|SEO help with missing 404 server responses|
| 10:21 am on May 2, 2013 (gmt 0)|
I know this is a deep topic, but I would much appreciate your brief help about this.
What will happen if a CMS and the server is not customized and set up in a way to return 404 server header response when a non-existent page is requested? I know this is easy to set in the sever level, but what will happen if someone forgot to do so?
I see that almost all the non-existent pages in my website returns 200 response when they are supposed to return 404.
Thanks for all your help.
| 12:27 pm on May 2, 2013 (gmt 0)|
You'll get a message in your GWT about "soft" 404s, for one thing.
| 12:43 pm on May 2, 2013 (gmt 0)|
Thanks Netmeg. So are you sure that GWT soft 404 errors are based on such things?

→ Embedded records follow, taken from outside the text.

open Sys2Proof

/-! Channels (R394 to R397). -/

def State.chan (s : State) (core ch : Nat) : Channel := vecGet {} (s.core core).chans ch
def State.modChan (s : State) (core ch : Nat) (f : Channel → Channel) : State :=
  s.modCore core fun c => { c with chans := vecMod c.chans ch f }

/-- The watermark: the least number not retired (R395). -/
def Channel.mark (c : Channel) : Channel :=
  { c with done := (c.transfers.filter fun x => x.state = .pending).foldl (fun a x => min a x.num) c.next }

/-- Forget what CSTAT no longer reports (R416). -/
def Channel.prune (c : Channel) : Channel :=
  { c with transfers := c.transfers.filter fun x => x.state = .pending || decide (c.next < x.num + 256) }

/-- Transfers in a channel's queue; those in the core's time-sorted buffer are apart (R407). -/
def Channel.queued (c : Channel) : Nat := (c.transfers.filter fun x => x.state = .pending && x.timed.isNone).length
def buffered (s : State) (core : Nat) : Nat :=
  (s.core core).chans.toList.foldl (fun a c => a + (c.transfers.filter fun x => x.state = .pending && x.timed.isSome).length) 0

/-- A transfer of a channel by its number. -/
def Channel.find (c : Channel) (n : Nat) : Option Transfer := c.transfers.find? fun x => x.num = n
def State.transfer (s : State) (core ch n : Nat) : Option Transfer := (s.chan core ch).find n
def State.modTransfer (s : State) (core ch n : Nat) (f : Transfer → Transfer) : State :=
  s.modChan core ch fun c => { c with transfers := c.transfers.map fun x => if x.num = n then f x else x }

/-- The ID of a transfer (R395), and its parts. -/
def copyId (ch n : Nat) : Word := BitVec.ofNat 64 (ch * 2 ^ 62 + n)

/-- The requester that a transfer's beats are in the directories' queues. -/
def copyWho (core ch n : Nat) : Nat := 4096 + n * 1024 + 4 * core + ch

/-- Take the channel's next number for a transfer. -/
def enqueue (s : State) (core ch : Nat) (x : Transfer) : State × Nat :=
  let n := (s.chan core ch).next
  (s.modChan core ch fun c => (({ c with next := n + 1, transfers := c.transfers ++ [{ x with num := n }] }).prune).mark, n)

/-- A transfer's end (R396): it leaves the directories' queues, and the watermark advances. -/
def retire (s : State) (core ch n : Nat) (st : TState) (cause : BitVec 8) : State :=
  let s := s.modTransfer core ch n fun x => { x with state := st, cause := cause, waits := [], reqs := [] }
  (s.modChan core ch Channel.mark).leaveQueues (copyWho core ch n)

/-- A transfer fails with a cause (R403); one that has retired stays as it is. -/
def failTransfer (s : State) (core ch n : Nat) (cause : BitVec 8) : State :=
  match s.transfer core ch n with
  | some x => if x.state = .pending then retire s core ch n .failed cause else s
  | none => s

/-! Handles of a transfer. -/

/-- A destination or source as captured at issue (R129, R130). -/
def capturePlace (core idx : Nat) (e : HEntry) : Dest := { core := core, entry := idx, kiln := kilnOf core, owner := e.owner }

/-- The redirect of a captured place's window (R244). -/
def redirectOf (s : State) (d : Dest) : Redirect := SMap.get { task := 0, h := 0 } (s.kiln d.kiln).redirect d.owner

/-- Where the tile tables hold the handle that a place captured: there, or, its window having been loaded again elsewhere in its kiln, where
its owner tag stands now (R108, R244). -/
def seatOf (s : State) (d : Dest) : Option (Nat × Nat) :=
  let is := fun (e : HEntry) => e.valid && e.owner = d.owner
  if is (s.entry d.core d.entry) then some (d.core, d.entry)
  else if (s.task (redirectOf s d).task).isSome then none
  else s.cores.findSome? fun c =>
    if kilnOf c.1 = d.kiln then (c.2.tiles.find? fun i => is i.2).map fun i => (c.1, i.1) else none

/-- The entry a captured place still names: in a tile table, or, its window being in a frame, in the frame's copy (R244);
none when it has been freed. -/
def placeEntry (s : State) (d : Dest) : Option HEntry :=
  match seatOf s d with
  | some (c, i) => some (s.entry c i)
  | none =>
    let r := redirectOf s d
    (s.task r.task).bind fun t =>
      let e := SMap.get {} t.kept r.h
      if e.valid && e.owner = d.owner then some e else none

/-- The owner recorded where a line of the place lies is the one captured (R130): in a granule; a cached tensor's lines record the handles that
bind it, of which the entry is one (R129). -/
def ownerHolds (s : State) (d : Dest) (e : HEntry) (n : Nat) : Bool :=
  match granuleOfLine d.core e n with
  | none => true
  | some g => let o := s.owner d.core g; o.kiln = d.kiln && o.owner = d.owner

/-- Change the entry a place names, wherever it is kept. -/
def modPlace (s : State) (d : Dest) (f : HEntry → HEntry) : State :=
  match seatOf s d with
  | some (c, i) => s.setEntry c i (f (s.entry c i))
  | none =>
    let r := redirectOf s d
    match s.task r.task with
    | none => s
    | some t =>
      let e := f (SMap.get {} t.kept r.h)
      let s := s.modTask r.task fun t => { t with kept := SMap.set {} t.kept r.h e }
      (agentTry (agentWrite (partClient d.core t.vd t.asn) (t.frame.toNat + 0x208 + 32 * r.h) (bytesOfNat 8 e.info.toNat)) s).1

/-- A credit to a window that lies in its task's frame (R244): added to the frame word, with what was kept before; kept and
recorded when the update faults. -/
def redirectCredit (s : State) (d : Dest) (n : Nat) : State :=
  let r := redirectOf s d
  match s.task r.task with
  | none => s
  | some t =>
    let s := s.modTask r.task fun t =>
      { t with kept := SMap.set {} t.kept r.h (let e := SMap.get {} t.kept r.h; { e with sync := creditWord e.sync n }) }
    let va := t.frame.toNat + 0x200 + 32 * r.h
    let cl := partClient d.core t.vd t.asn
    let keep := fun (s : State) (m : Nat) => s.modKiln d.kiln fun y =>
      { y with redirect := SMap.set { task := 0, h := 0 } y.redirect d.owner { r with kept := m } }
    match agentTry (do
        let w ← agentRead cl va 8
        agentWrite cl va (bytesOfNat 8 (creditWord (BitVec.ofNat 64 (wordOfBytes w)) (n + r.kept)).toNat)) s with
    | (s', .done, _) => keep s' 0
    | (s', .faulted, _) => errorRecord (keep s' (r.kept + n)) t.vd 6 0 0 t.lid (BitVec.ofNat 64 va) 0
    | (s', .waits, _) => keep s' (r.kept + n)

Will it have a negative impact on the site? I mean when a page is deleted, it should still return a 200 and Google will continue to crawl that empty error page and index it right?
| 4:39 pm on May 2, 2013 (gmt 0)|
Eventually if you get enough of them, it probably will have some negative effect. For one thing, it may well goof up your crawl budget, and you'll find Google coming back to pick up your real pages less often.

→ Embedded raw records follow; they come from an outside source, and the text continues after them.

-- ==== Sys2Proof/Certificates/Slice0/Obligations.lean ====
section
/-!
DEFINITION. Sys2Proof/Certificates/Slice0/Obligations.lean: the statements for the provers, in the order of OBLIGATIONS.json.
-/

open Sys2Proof Sys2Proof.Machine

/-! Scalar instructions (chapter 11). -/

/-- R277, Table 11.2: sums, differences and products modulo 2^64 and the high words of products, from the operands' integer values; the bitwise
instructions, and the selections by comparison or predicate. -/
def Obligations.ScalarArithmeticResults : Prop :=
  (∀ (c : Ctl) (rd ra rb : BitVec 6) (imm : BitVec 20) (sh : BitVec 3),
     Writes (.add c rd ra rb) rd (fun x => BitVec.ofInt 64 ((x.s ra).toInt + (x.s rb).toInt)) ∧
     Writes (.addi c rd ra imm) rd (fun x => BitVec.ofInt 64 ((x.s ra).toInt + imm.toInt)) ∧
     Writes (.sub c rd ra rb) rd (fun x => BitVec.ofInt 64 ((x.s ra).toInt - (x.s rb).toInt)) ∧
     Writes (.mul c rd ra rb) rd (fun x => BitVec.ofInt 64 ((x.s ra).toInt * (x.s rb).toInt)) ∧
     Writes (.mulh c rd ra rb) rd (fun x => ((x.s ra).signExtend 128 * (x.s rb).signExtend 128).extractLsb' 64 64) ∧
     Writes (.mulhu c rd ra rb) rd (fun x => ((x.s ra).zeroExtend 128 * (x.s rb).zeroExtend 128).extractLsb' 64 64) ∧
     Writes (.addx c rd ra rb sh) rd (fun x => BitVec.ofNat 64 ((x.s ra).toNat + (x.s rb).toNat * 2 ^ sh.toNat))) ∧
  (∀ (c : Ctl) (rd ra rb : BitVec 6) (imm : BitVec 20) (pc : BitVec 3),
     let im : Word := BitVec.ofInt 64 imm.toInt
     Writes (.and c rd ra rb) rd (fun x => x.s ra &&& x.s rb) ∧
     Writes (.andi c rd ra imm) rd (fun x => x.s ra &&& im) ∧
     Writes (.or c rd ra rb) rd (fun x => x.s ra ||| x.s rb) ∧
     Writes (.ori c rd ra imm) rd (fun x => x.s ra ||| im) ∧
     Writes (.xor c rd ra rb) rd (fun x => x.s ra ^^^ x.s rb) ∧
     Writes (.xori c rd ra imm) rd (fun x => x.s ra ^^^ im) ∧
     Writes (.andn c rd ra rb) rd (fun x => x.s ra &&& ~~~(x.s rb)) ∧
     Writes (.min c rd ra rb) rd (fun x => BitVec.ofInt 64 (min (x.s ra).toInt (x.s rb).toInt)) ∧
     Writes (.minu c rd ra rb) rd (fun x => BitVec.ofNat 64 (min (x.s ra).toNat (x.s rb).toNat)) ∧
     Writes (.max c rd ra rb) rd (fun x => BitVec.ofInt 64 (max (x.s ra).toInt (x.s rb).toInt)) ∧
     Writes (.maxu c rd ra rb) rd (fun x => BitVec.ofNat 64 (max (x.s ra).toNat (x.s rb).toNat)) ∧
     Writes (.sel c rd ra rb pc) rd (fun x => if x.p pc then x.s ra else x.s rb))

/-- R278: the quotient rounded towards zero and the remainder that takes the dividend's sign; a zero divisor gives the
stated result and sets fpmode.IDZ; the one signed quotient outside the range wraps. -/
def Obligations.DivisionResults : Prop :=
  ∀ (c : Ctl) (rd ra rb : BitVec 6) (s : State),
    let x := s.ctx s.focus
    (Issues (.div c rd ra rb) s → exec (.div c rd ra rb) s =
      (if x.s rb = 0 then Done s fun y => (y.setS rd 0xFFFFFFFFFFFFFFFF).setIdz
       else if (x.s ra).toInt = -2 ^ 63 ∧ (x.s rb).toInt = -1 then Done s fun y => y.setS rd (y.s ra)
       else Done s fun y => y.setS rd (BitVec.ofInt 64 ((y.s ra).toInt.tdiv (y.s rb).toInt)))) ∧
    (Issues (.divu c rd ra rb) s → exec (.divu c rd ra rb) s =
      (if x.s rb = 0 then Done s fun y => (y.setS rd 0xFFFFFFFFFFFFFFFF).setIdz
       else Done s fun y => y.setS rd (y.s ra / y.s rb))) ∧
    (Issues (.rem c rd ra rb) s → exec (.rem c rd ra rb) s =
      (if x.s rb = 0 then Done s fun y => (y.setS rd (y.s ra)).setIdz
       else if (x.s ra).toInt = -2 ^ 63 ∧ (x.s rb).toInt = -1 then Done s fun y => y.setS rd 0
       else Done s fun y => y.setS rd
         (BitVec.ofInt 64 ((y.s ra).toInt - (y.s rb).toInt * (y.s ra).toInt.tdiv (y.s rb).toInt)))) ∧
    (Issues (.remu c rd ra rb) s → exec (.remu c rd ra rb) s =
      (if x.s rb = 0 then Done s fun y => (y.setS rd (y.s ra)).setIdz
       else Done s fun y => y.setS rd (y.s ra % y.s rb)))

/-- R277, R279, Tables 11.2 and 11.3: shifts by a register's low six bits or an immediate and the rotation to the right, as divisions and products by powers
of two; counts of bits, by what makes them right; constants and bit fields, bit by bit, EXT and INS for fields within the word, which every decoded
one is. -/
def Obligations.ShiftAndBitResults : Prop :=
  (∀ (c : Ctl) (rd ra rb imm : BitVec 6),
     let n := fun (x : Ctx) => (x.s rb).toNat % 64
     Writes (.shl c rd ra rb) rd (fun x => BitVec.ofNat 64 ((x.s ra).toNat * 2 ^ n x)) ∧
     Writes (.shli c rd ra imm) rd (fun x => BitVec.ofNat 64 ((x.s ra).toNat * 2 ^ imm.toNat)) ∧
     Writes (.shr c rd ra rb) rd (fun x => BitVec.ofNat 64 ((x.s ra).toNat / 2 ^ n x)) ∧
     Writes (.shri c rd ra imm) rd (fun x => BitVec.ofNat 64 ((x.s ra).toNat / 2 ^ imm.toNat)) ∧
     Writes (.sra c rd ra rb) rd (fun x => BitVec.ofInt 64 ((x.s ra).toInt / 2 ^ n x)) ∧
     Writes (.srai c rd ra imm) rd (fun x => BitVec.ofInt 64 ((x.s ra).toInt / 2 ^ imm.toNat)) ∧
     Writes (.rot c rd ra rb) rd
       (fun x => BitVec.ofNat 64 ((x.s ra).toNat / 2 ^ n x + (x.s ra).toNat % 2 ^ n x * 2 ^ (64 - n x)))) ∧
  (∀ (c : Ctl) (rd ra : BitVec 6) (s : State),
     let a := (s.ctx s.focus).s ra
     (Issues (.clz c rd ra) s → ∃ n ≤ 64, exec (.clz c rd ra) s = Done s (fun x => x.setS rd (BitVec.ofNat 64 n)) ∧
       (∀ j < n, bit a (63 - j) = false) ∧ (n < 64 → bit a (63 - n) = true)) ∧
     (Issues (.ctz c rd ra) s → ∃ n ≤ 64, exec (.ctz c rd ra) s = Done s (fun x => x.setS rd (BitVec.ofNat 64 n)) ∧
       (∀ j < n, bit a j = false) ∧ (n < 64 → bit a n = true)) ∧
     (Issues (.popc c rd ra) s → exec (.popc c rd ra) s =
       Done s fun x => x.setS rd (BitVec.ofNat 64 ((List.range 64).filter fun j => bit a j).length))) ∧
  (∀ (c : Ctl) (rd ra pos lenM1 : BitVec 6) (imm26 : BitVec 26) (imm16 : BitVec 16) (k : BitVec 2) (s : State),
     let x := s.ctx s.focus
     let len := lenM1.toNat + 1
     (Issues (.li c rd imm26) s → exec (.li c rd imm26) s = Done s fun y => y.setS rd (BitVec.ofInt 64 imm26.toInt)) ∧
     (Issues (.lih c rd imm16 k) s → ∃ v, exec (.lih c rd imm16 k) s = Done s (fun y => y.setS rd v) ∧
       ∀ j < 64, bit v j = if 16 * k.toNat ≤ j ∧ j < 16 * k.toNat + 16 then imm16.getLsbD (j - 16 * k.toNat) else bit (x.s rd) j) ∧
     (pos.toNat + len ≤ 64 →
       (∀ sgn, Issues (.ext c rd ra pos lenM1 sgn) s → ∃ v, exec (.ext c rd ra pos lenM1 sgn) s = Done s (fun y => y.setS rd v) ∧
         ∀ j < 64, bit v j = if j < len then bit (x.s ra) (pos.toNat + j) else sgn && bit (x.s ra) (pos.toNat + len - 1)) ∧
       (Issues (.ins c rd ra pos lenM1) s → ∃ v, exec (.ins c rd ra pos lenM1) s = Done s (fun y => y.setS rd v) ∧
         ∀ j < 64, bit v j =
           if pos.toNat ≤ j ∧ j < pos.toNat + len then bit (x.s ra) (j - pos.toNat) else bit (x.s rd) j)))

/-- R280 to R283: the scalar floating-point results: the exact result of the operands' F32 values, rounded once by the mode the
instruction selects, in bits [31:0] with zeros above, its flags ORed into fpmode (R284; NX of an overflow is the model's reading, log entry 51). -/
def Obligations.ScalarFloatResults : Prop :=
  ∀ (c : Ctl) (rd ra rb rc dst src : BitVec 6) (rm : BitVec 4) (s : State),
    let put := fun (md : Ctx → RMode) (r : Ctx → FNum × Bool) =>
      Done s fun y => { y.setS rd (BitVec.ofNat 64 (finish .f32 (md y) (r y).1).1) with
        fpmode := y.fpmode ||| BitVec.ofNat 64
          (Flags.bits { (finish .f32 (md y) (r y).1).2 with nv := (finish .f32 (md y) (r y).1).2.nv || (r y).2 }) }
    let md := fun (y : Ctx) => if rm = 0 then RMode.ofCode (field y.fpmode 7 5) else RMode.ofCode (rm.toNat % 8)
    let val := fun (y : Ctx) (r : BitVec 6) => decode .f32 ((y.s r).toNat % 2 ^ 32)
    (Issues (.fadd c rd ra rb rm) s → exec (.fadd c rd ra rb rm) s = put md fun y => FNum.add (md y) (val y ra) (val y rb)) ∧
    (Issues (.fsub c rd ra rb rm) s → exec (.fsub c rd ra rb rm) s = put md fun y => FNum.add (md y) (val y ra) (val y rb).neg) ∧
    (Issues (.fmul c rd ra rb rm) s → exec (.fmul c rd ra rb rm) s = put md fun y => FNum.mul (val y ra) (val y rb)) ∧
    (Issues (.ffma c rd ra rb rc rm) s →
      exec (.ffma c rd ra rb rc rm) s = put md fun y => FNum.fma (md y) (val y ra) (val y rb) (val y rc)) ∧
    (Issues (.fmin c rd ra rb) s → exec (.fmin c rd ra rb) s = put (fun _ => .rne) fun y => FNum.pick false (val y ra) (val y rb)) ∧
    (Issues (.fmax c rd ra rb) s → exec (.fmax c rd ra rb) s = put (fun _ => .rne) fun y => FNum.pick true (val y ra) (val y rb)) ∧
    (Issues (.fcvt c rd ra dst src rm) s → ∀ d e, Fmt.ofCode dst = some d → Fmt.ofCode src = some e →
      exec (.fcvt c rd ra dst src rm) s = Done s fun y =>
        let r := fcvt d e (md y) (y.s ra)
        { y.setS rd r.1 with fpmode := y.fpmode ||| BitVec.ofNat 64 r.2.bits })

/-- R285 to R292: comparisons and the predicate instructions; PBR, and BR, CALL and RET with the pending transfer they leave, a register target that is not a
multiple of 8 raising ILLEGAL_OP with the value; the strip-mine branch and its NO_PROGRESS fault at the second pass in a row without a decrease. -/
def Obligations.PredicateAndBranchResults : Prop :=
  (∀ (c : Ctl) (pd pa pb : BitVec 3) (rd ra rb : BitVec 6) (cc : BitVec 4),
     WritesPred (.cmp c pd ra rb 0) pd (fun x => decide (x.s ra = x.s rb)) ∧
     WritesPred (.cmp c pd ra rb 1) pd (fun x => decide (x.s ra ≠ x.s rb)) ∧
     WritesPred (.cmp c pd ra rb 2) pd (fun x => decide ((x.s ra).toInt < (x.s rb).toInt)) ∧
     WritesPred (.cmp c pd ra rb 3) pd (fun x => decide ((x.s ra).toInt ≤ (x.s rb).toInt)) ∧
     WritesPred (.cmp c pd ra rb 4) pd (fun x => decide ((x.s rb).toInt < (x.s ra).toInt)) ∧
     WritesPred (.cmp c pd ra rb 5) pd (fun x => decide ((x.s rb).toInt ≤ (x.s ra).toInt)) ∧
     WritesPred (.cmp c pd ra rb 6) pd (fun x => decide ((x.s ra).toNat < (x.s rb).toNat)) ∧
     WritesPred (.cmp c pd ra rb 7) pd (fun x => decide ((x.s ra).toNat ≤ (x.s rb).toNat)) ∧
     WritesPred (.cmp c pd ra rb 8) pd (fun x => decide ((x.s rb).toNat < (x.s ra).toNat)) ∧
     WritesPred (.cmp c pd ra rb 9) pd (fun x => decide ((x.s rb).toNat ≤ (x.s ra).toNat)) ∧
     WritesPred (.pand c pd pa pb) pd (fun x => x.p pa && x.p pb) ∧
     WritesPred (.por c pd pa pb) pd (fun x => x.p pa || x.p pb) ∧
     WritesPred (.pxor c pd pa pb) pd (fun x => x.p pa != x.p pb) ∧
     WritesPred (.pnot c pd pa) pd (fun x => !x.p pa) ∧
     WritesPred (.pmov c pd pa) pd (fun x => x.p pa) ∧
     (∀ s, Issues (.pmovGet c rd) s → ∃ v, exec (.pmovGet c rd) s = Done s (fun x => x.setS rd v) ∧
       ∀ j < 64, bit v j = (decide (j < 8) && (s.ctx s.focus).p (BitVec.ofNat 3 j))) ∧
     (∀ s, Issues (.pmovSet c ra) s → ∃ f, exec (.pmovSet c ra) s = Done s f ∧
       ∀ x, { f x with preds := x.preds } = x ∧ ∀ j : BitVec 3, (f x).p j = if j = 0 then true else bit (x.s ra) j.toNat) ∧
     (∀ s, Issues (.fcmp c pd ra rb cc) s → exec (.fcmp c pd ra rb cc) s =
       Done s fun x =>
         let r := numCond cc.toNat (decode .f32 ((x.s ra).toNat % 2 ^ 32)) (decode .f32 ((x.s rb).toNat % 2 ^ 32))
         { x.setP pd r.1 with fpmode := x.fpmode ||| (if r.2 then 16 else 0) })) ∧
  (∀ (c : Ctl) (bt d : BitVec 2) (rd ra : BitVec 6) (imm : BitVec 26) (s : State), (s.ctx s.focus).mode ≠ .m →
     let x := s.ctx s.focus
     let target := BitVec.ofInt 64 (x.pc.toInt + 8 * imm.toInt)
     (Issues (.pbr c bt (.rel imm)) s → exec (.pbr c bt (.rel imm)) s = Done s fun y => y.setB bt target) ∧
     (Issues (.pbr c bt (.reg ra)) s → exec (.pbr c bt (.reg ra)) s =
       (if x.s ra % 8 = 0 then Done s fun y => y.setB bt (x.s ra) else Faulted s .illegalOp (x.s ra))) ∧
     (Issues (.br c bt d) s → exec (.br c bt d) s =
       (if d = 0 then Jumped s id (x.b bt)
        else Jumped s (fun y => { y with pend := some { target := x.b bt, slots := d.toNat } }) (x.pc + 8))) ∧
     (Issues (.call c rd bt d) s → exec (.call c rd bt d) s =
       Transferred s (fun y => y.setS rd (x.pc + 8 * (d.setWidth 64 + 1))) (x.b bt) d) ∧
     (Issues (.ret c ra d) s → exec (.ret c ra d) s =
       (if x.s ra % 8 ≠ 0 then Faulted s .illegalOp (x.s ra)
        else if d = 0 then Jumped s id (x.s ra)
        else Jumped s (fun y => { y with pend := some { target := x.s ra, slots := d.toNat } }) (x.pc + 8)))) ∧
  (∀ (c : Ctl) (ra : BitVec 6) (imm : BitVec 26) (s : State), (s.ctx s.focus).mode ≠ .m →
     let x := s.ctx s.focus
     let r := (x.s ra).toInt
     let g := min r 64
     let target := BitVec.ofInt 64 (x.pc.toInt + 8 * imm.toInt)
     let zero := fun (y : Ctx) => { y with smpc := 0, smprev := 0, smcnt := 0 }
     (Issues (.bsm c ra imm) s → exec (.bsm c ra imm) s =
       (if r ≤ 0 then Done s zero
        else if x.smpc = x.pc ∧ x.smprev.toInt ≤ r ∧ x.smcnt = 1 then
          Faulted s .noProgress (BitVec.ofNat 64 (g.toNat * 2 ^ 56 + x.pc.toNat))
        else Jumped s (fun y => { y with smpc := x.pc, smcnt := if x.smpc = x.pc ∧ x.smprev.toInt ≤ r then 1 else 0,
                                         smprev := x.s ra, vl := BitVec.ofInt 64 g }) target)) ∧
     (Issues (.bsmT c ra imm) s → exec (.bsmT c ra imm) s =
       (if r ≤ 0 then Jumped s zero target
        else Done (s.modCtx s.focus zero) fun y => { y with vl := BitVec.ofInt 64 g })))

/-! Memory and synchronisation (chapter 12). -/

/-- R298, R299: a scalar load that reaches plain bytes writes them, little-endian, zero- or sign-extended, to rd and changes nothing
else but what its order has it drop (R195, see SynchronisationResults). An ordered load of an address that is no multiple of its size raises
ILLEGAL_OP with the address instead. -/
def Obligations.LoadResults : Prop :=
  ∀ (c : Ctl) (rd ra : BitVec 6) (sgn : Bool) (ord : Order) (imm : BitVec 20) (sc : Scope) (s : State) (h : Nat) (t : TlbEntry),
    let k := s.focus
    let va := (s.ctx k).s ra + BitVec.ofInt 64 imm.toInt
    let loads := fun (i : Instr) (n : Nat) (ext : Nat → Word) =>
      Issues i s →
        (ord ≠ .rlx ∧ va.toNat % n ≠ 0 → (s.ctx k).mode ≠ .m → exec i s = Faulted s .illegalOp va) ∧
        (ord = .rlx ∨ va.toNat % n = 0 → PlainBytes s k .load va.toNat n h t →
          exec i s = Done (orderEffect s k ord sc) fun y => y.setS rd (ext (wordOfBytes (s.bytes h n))))
    let signed := fun (n w : Nat) => if sgn then (BitVec.ofNat n w).signExtend 64 else BitVec.ofNat 64 w
    loads (.ldb c rd ra sgn ord imm sc) 1 (signed 8) ∧ loads (.ldh c rd ra sgn ord imm sc) 2 (signed 16) ∧
    loads (.ldw c rd ra sgn ord imm sc) 4 (signed 32) ∧ loads (.ldd c rd ra ord imm sc) 8 (BitVec.ofNat 64)

/-- R298, R299: a scalar store that reaches plain bytes writes the low bytes of rb there, little-endian, leaves every tag and every other
byte as it was, and moves on; an ordered store to an address that is no multiple of its size raises ILLEGAL_OP with the address. -/
def Obligations.StoreResults : Prop :=
  ∀ (c : Ctl) (ra rb : BitVec 6) (ord : Order) (imm : BitVec 20) (sc : Scope) (s : State) (h : Nat) (t : TlbEntry),
    let k := s.focus
    let va := (s.ctx k).s ra + BitVec.ofInt 64 imm.toInt
    let stores := fun (i : Instr) (n : Nat) =>
      Issues i s →
        (ord ≠ .rlx ∧ va.toNat % n ≠ 0 → (s.ctx k).mode ≠ .m → exec i s = Faulted s .illegalOp va) ∧
        (ord = .rlx ∨ va.toNat % n = 0 → PlainBytes s k .store va.toNat n h t →
          ∃ v : State, exec i s = Passed k v ∧ Stored s v h (bytesOfNat n (((s.ctx k).s rb).toNat % 2 ^ (8 * n))))
    stores (.stb c ra imm rb ord sc) 1 ∧ stores (.sth c ra imm rb ord sc) 2 ∧ stores (.stw c ra imm rb ord sc) 4 ∧
    stores (.std c ra imm rb ord sc) 8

If you remove a page, you should serve a real 404 or a 410. If your CMS can't handle it, then either fix it or change to another CMS. Which of course is a PITA but them's the choices if you care at all about search traffic.
| 8:31 pm on May 2, 2013 (gmt 0)|
|I see that almost all the non-existent pages in my website returns 200 response when they are supposed to return 404 |
shaunm - As I remember, on one question you posted a while back, it turned out that you were running a CMS on IIS. It's unfortunately fairly standard procedure in IIS to set up custom error pages improperly, where the error is 302 redirected to a custom error page that returns a 200 OK.
With this kind of arrangement, certain types of errors can theoretically return an infinite number of 200 responses for non-existent urls. Google never sees the proper 404 response. The problem is so common that Google has figured out a way to detect it, at least to the degree of returning "soft 404s" . IMO, it's a problem that should be fixed in your server setup.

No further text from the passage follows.